In my Texas community alone, last year a worship leader physically molested, groomed and sent explicit messages to a female child. In another church around the corner it was discovered that multiple males, who had respected positions/standing in the church, were guilty of being members of a sex trafficking ring. These are churches I drive by on a weekly basis. These are the stories I know about.
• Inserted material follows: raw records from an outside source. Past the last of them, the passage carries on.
-- ==== Sys2Proof/Machine/CellFw.lean ====
section
/-! DEFINITION. The cell voter (R289, R315 to R321, R330) and the shipped cell firmware (R23 to R25, R109, R172 to R179,
R243, R342, R343, R435, R436). -/

namespace Sys2Proof.Machine
open Host

/-! ## Command frames -/

/-- The voter's window for the cycle in progress, as a network time. -/
def voteInst (s : State) : Nat := s.tim.bound + s.fget VOTE_CCFG_WIN * 65536

/-- A late frame of stream `sid` for cycle `cyc` (R315): it is counted, and the latest vote's word shows it when it names
that vote's cycle. -/
def markLate (s : State) (sid cyc : Nat) : State :=
  let s := { s with cell.late := smSet 0 s.cell.late sid (cyc + 1) }.satAdd VOTE_CCNT2_LATE 0
  if s.cell.voteCyc == cyc + 1 then
    let w := putBit (s.fget VOTE_CSTAT_VOTE) (4 + sid) true
    sysSlot (s.fset VOTE_CSTAT_VOTE 0 w) 1 w
  else s

/-- CMD_FRAME (R289, R315, R330): a command frame that the cell consumes. -/
def execCmdFrame (t : Time) (l : Lane) (fr : Frame) (s : State) : Outcome State Fault Refusal :=
  let (ok, s) := rxCheck (s.at t) l fr
  .next (match fr.body with
  | .cmd ws =>
    let h := fr.hdr
    if !ok || !isUpPort s l || !forMe s l h then s
    else
      let d := cycDiff (cycleNow s) h.cycle
      let keep (s : State) := learnHolder s h.sid h.epoch (bit h.xflags 0)
      if !s.flag TIM_STAT_LOCK || 3 ≤ d then s.satAdd LNK_CNT1_STALE l
      else if d < -16 then s.satAdd LNK_CNT3_FUTURE l
      else if 1 ≤ d || (d == 0 && decide (voteInst s ≤ stampAt s l s.clk)) then markLate (keep s) h.sid h.cycle
      else
        let s := keep s
        let q := (smGet [] s.cell.held l).filter (fun e => e.1 != h.cycle)
        { s with cell.held := smSet [] s.cell.held l (q ++ [(h.cycle, stampAt s l s.clk, ws)]) }
  | _ => s)

/-! ## Outputs of the H-bridge -/

/-- PWM_CFG of a pair as one word. -/
def pwmCfgWord (s : State) (p : Nat) : Nat :=
  match findReg s .pwm 0 0x100100 pwmRegs with | some (r, _) => regWord s r p | none => 0

/-- Both legs of the H-bridge at zero output: equal compares on pairs 0 and 1 (R342). -/
def zeroOutput (s : State) : State :=
  let s := { s with cell.zero := true }
  if !domOn s 7 then s
  else
    [0, 1].foldl (fun s p =>
      let half := 512 * s.fget PWM_EPER_PER p
      let s := fwReg s 0x100108 p half (stagedEff 0 p 1 half)
      let s := fwReg s 0x10010c p half (stagedEff 0 p 2 half)
      fwReg s 0x100118 p 1 (pwmCtlEff 0 p 1)) s

/-- Every switch off: the pairs are disabled and stop at once (R342). -/
def switchesOff (s : State) : State :=
  (List.range 12).foldl (fun s p =>
    if s.flag PWM_CFG_EN p then
      fwReg s 0x100100 p (putBit (pwmCfgWord s p) 31 false) (fun s => (.ok, pwmHalt (s.fset PWM_CFG_EN p 0) p))
    else s) s

/-- The firmware enables or disables pairs; it sets ALIGN with the enable where `align` says so. -/
def pairsEnable (s : State) (ps : List Nat) (align on : Bool) : State :=
  if !domOn s 7 then s
  else
    ps.foldl (fun s p =>
      if s.flag PWM_CFG_EN p == on then s
      else
        let w := pwmCfgWord s p
        let w := putBit (if align && on then putBit w 30 true else w) 31 on
        fwReg s 0x100100 p w (pwmCfgEff 0 p w)) s

/-- The H-bridge, pairs 0 and 1, on the aligned carrier of R172. -/
def bridgeEnable (s : State) (on : Bool) : State := pairsEnable s [0, 1] true on

/-- The dual-active bridge, pairs 2 to 5, as the cell configuration sets them up: it raises the medium-voltage link
(R179). -/
def dabEnable (s : State) : State := pairsEnable s [2, 3, 4, 5] false true

/-! ## Bypass -/

def poSet (s : State) (n : Nat) (b : Bool) : State := { s with pins.po := putBit s.pins.po n b }
def piOf (s : State) (n : Nat) : Bool := bit s.pins.pi n

/-- The confirmation time of the configuration (R25). -/
def confirmT (s : State) : Time := (cfgOf s).bypassMs * msT

/-- The lease-only check of an action at a cell (R330): a higher epoch is adopted. -/
def leaseOk (s : State) (l epoch : Nat) : Bool × State :=
  let known := s.fget VOTE_CEPOCH_EPOCH
  if known < epoch then (true, { s with cell.holder := l }.fset VOTE_CEPOCH_EPOCH 0 epoch)
  else (epoch == known && s.cell.holder == l && known != 0, s)

/-- The bypass command (R342). -/
def cellBypass (s : State) : Status × State :=
  let st := devState s
  if st == ST_CRUN || st == ST_COAST then (.ok, bypassPulse (zeroOutput s) 1 true)
  else if st == ST_READY || st == ST_PRECHARGED || st == ST_CSAFE then (.ok, bypassPulse s 1 true)
  else (.conflict, s)

/-- Clear by W1C every fault group latch and every source flag. -/
def clearFaults (s : State) : State :=
  if !domOn s 7 then s
  else
    let s := (List.range 8).foldl (fun s g => fwReg s (0x102120 + 64 * g) 0 0x80000000 (gstatEff g 0x80000000)) s
    let s := fwReg s 0x102000 0 0xffffffff (srcstatEff 0 0xffffffff)
    fwReg s 0x102004 0 0xffffff (srcstatEff 32 0xffffff)

/-- The rejoin command (R343): accepted in SAFE, BYPASSED and READY. -/
def cellRejoin (s : State) : Status × State :=
  if ! [ST_CSAFE, ST_BYPASSED, ST_READY].contains (devState s) then (.conflict, s)
  else
    let s := clearFaults s
    if (List.range 8).any (fun g => s.flag FLT_GSTAT_LATCH g) || s.flag KILN_STAT_TRIP || !s.flag TIM_STAT_LOCK
        || !s.cell.voteOk then (.conflict, s)
    else (.ok, { s with cell := { s.cell with cc := 0, rejoin := true, openDue := true, cfgOk := false } })

/-- A lease-only command of the holder: it is answered LEASE_REQUIRED where the lease check fails, else with its own status
(R88, R330). -/
def leaseOnly (s : State) (l epoch : Nat) (act : State → Status × State) : State :=
  let (ok, s) := leaseOk s l epoch
  let (st, s) := if ok then act s else (.leaseRequired, s)
  { s with cell.answers := s.cell.answers ++ [(l, st.code)] }

/-- CELL_BYPASS_COMMAND (R320, R330, R342). -/
def execCellBypassCommand (t : Time) (l : Fin 3) (epoch : Nat) (s : State) : Outcome State Fault Refusal :=
  let s := s.at t
  .next (if isStack s then s else leaseOnly s l epoch cellBypass)

/-- CELL_REJOIN_COMMAND (R320, R330, R343). -/
def execCellRejoinCommand (t : Time) (l : Fin 3) (epoch : Nat) (s : State) : Outcome State Fault Refusal :=
  let s := s.at t
  .next (if isStack s then s else leaseOnly s l epoch cellRejoin)

/-- The lease holder's configuration has been accepted (R33, R343). -/
def cfgAccepted (s : State) : State :=
  let s := { s with cell.cfgOk := true }
  if s.cell.rejoin && [ST_CSAFE, ST_BYPASSED, ST_READY].contains (devState s) then
    let s := pulseEnd { s with cell := { s.cell with rejoin := false, step := 0 } }
    syncStateSafe (if devState s == ST_READY then s else setDev s ST_READY CA_NONE)
  else tryReady s

/-- The STOP that the firmware writes once after each entry to SAFE, within one cell cycle (R435). -/
def safeStop (s : State) : State :=
  if !s.cell.stopDue then s
  else
    let s := { s with cell.stopDue := false }
    if domOn s 9 then fwReg s 0x120020 0 2 (sprCtlEff 0 2) else s

/-- BYPASS_CONFIRM (R25, R34, R342): PI0 reads closed within the confirmation time. -/
def execBypassConfirm (t : Time) (s : State) : Outcome State Fault Refusal :=
  let s := s.at t
  .next (if isStack s || s.cell.confirm != 1 then s
  else
    let s := { safeStop (pulseEnd s) with cell.zero := false }
    let s := { s with pins.pi := putBit s.pins.pi 0 true }
    let st := devState s
    if st < ST_READY || ST_CSAFE < st then s
    else
      let cause := if st == ST_CSAFE || (st == ST_COAST && s.cell.safeCycle == cycleNow s) then s.fget SYS_STATE_CAUSE
        else CA_COMMAND
      let t := causedDev (switchesOff s) ST_BYPASSED cause
      syncStateSafe { t with cell.safeCycle := if st == ST_CSAFE then s.cell.safeCycle else cycleNow s })

/-- BYPASS_CONFIRM_TIMEOUT (R25, R342, R343): the cell stays in SAFE, or enters it as R25 says, with cause BYPASS_FAIL. -/
def execBypassConfirmTimeout (t : Time) (s : State) : Outcome State Fault Refusal :=
  let s := s.at t
  .next (if isStack s || s.cell.confirm == 0 || decide (s.clk < s.cell.pulseAt + confirmT s) then s
  else
    let s := pulseEnd s
    if devState s == ST_CSAFE then syncStateSafe (setCause s CA_BYPASS_FAIL) else enterSafe s CA_BYPASS_FAIL)

/-- REJOIN_OPEN_CONFIRM (R343): PI1 reads open after the PO1 pulse; the cell reports RUN. -/
def execRejoinOpenConfirm (t : Time) (s : State) : Outcome State Fault Refusal :=
  let s := s.at t
  .next (if isStack s || s.cell.confirm != 2 then s
  else
    let s := { pulseEnd s with cell.zero := false, pins.pi := putBit (putBit s.pins.pi 0 false) 1 true }
    if devState s == ST_PRECHARGED then setDev s ST_CRUN CA_NONE else s)

/-! ## Pitch at the cell -/

/-- Steep start begins: the string port is started (R179). -/
def steepStart (s : State) : State :=
  let s := { s with cell.step := 4 }
  if domOn s 9 then fwReg s 0x120020 0 1 (sprCtlEff 0 1) else s

/-- CTL.PRECHARGE reaches the cell in READY (R179, R436). -/
def startPrecharge (s : State) : State :=
  if s.cell.step != 0 then s
  else if piOf s 3 then steepStart s
  else poSet { s with cell.step := 1 } 4 true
Statements such as, “If we as the church don’t provide an answer or solution, where will they get the truth or help?” doesn’t really cut it when story after story of church leaders and members being the abuser, manipulator or lawbreaker are ever present in the ten o’clock news and conversation around the dinner table. This statement also appears to seek further control of an individual, the survivor and the community through being the only trusted source for support, providing accurate information and right answers.

The church needs to be careful not to co-opt survivor language and position themselves as having all the solutions. Instead, please actively listen to the stories, hurts, recommendations, and root causes presented by survivors. Survivor voices should be believed, centered in education, and finding a way forward.

This includes survivors of religious trauma, spiritual abuse, domestic violence, religious cults and all other forms of abuse and control.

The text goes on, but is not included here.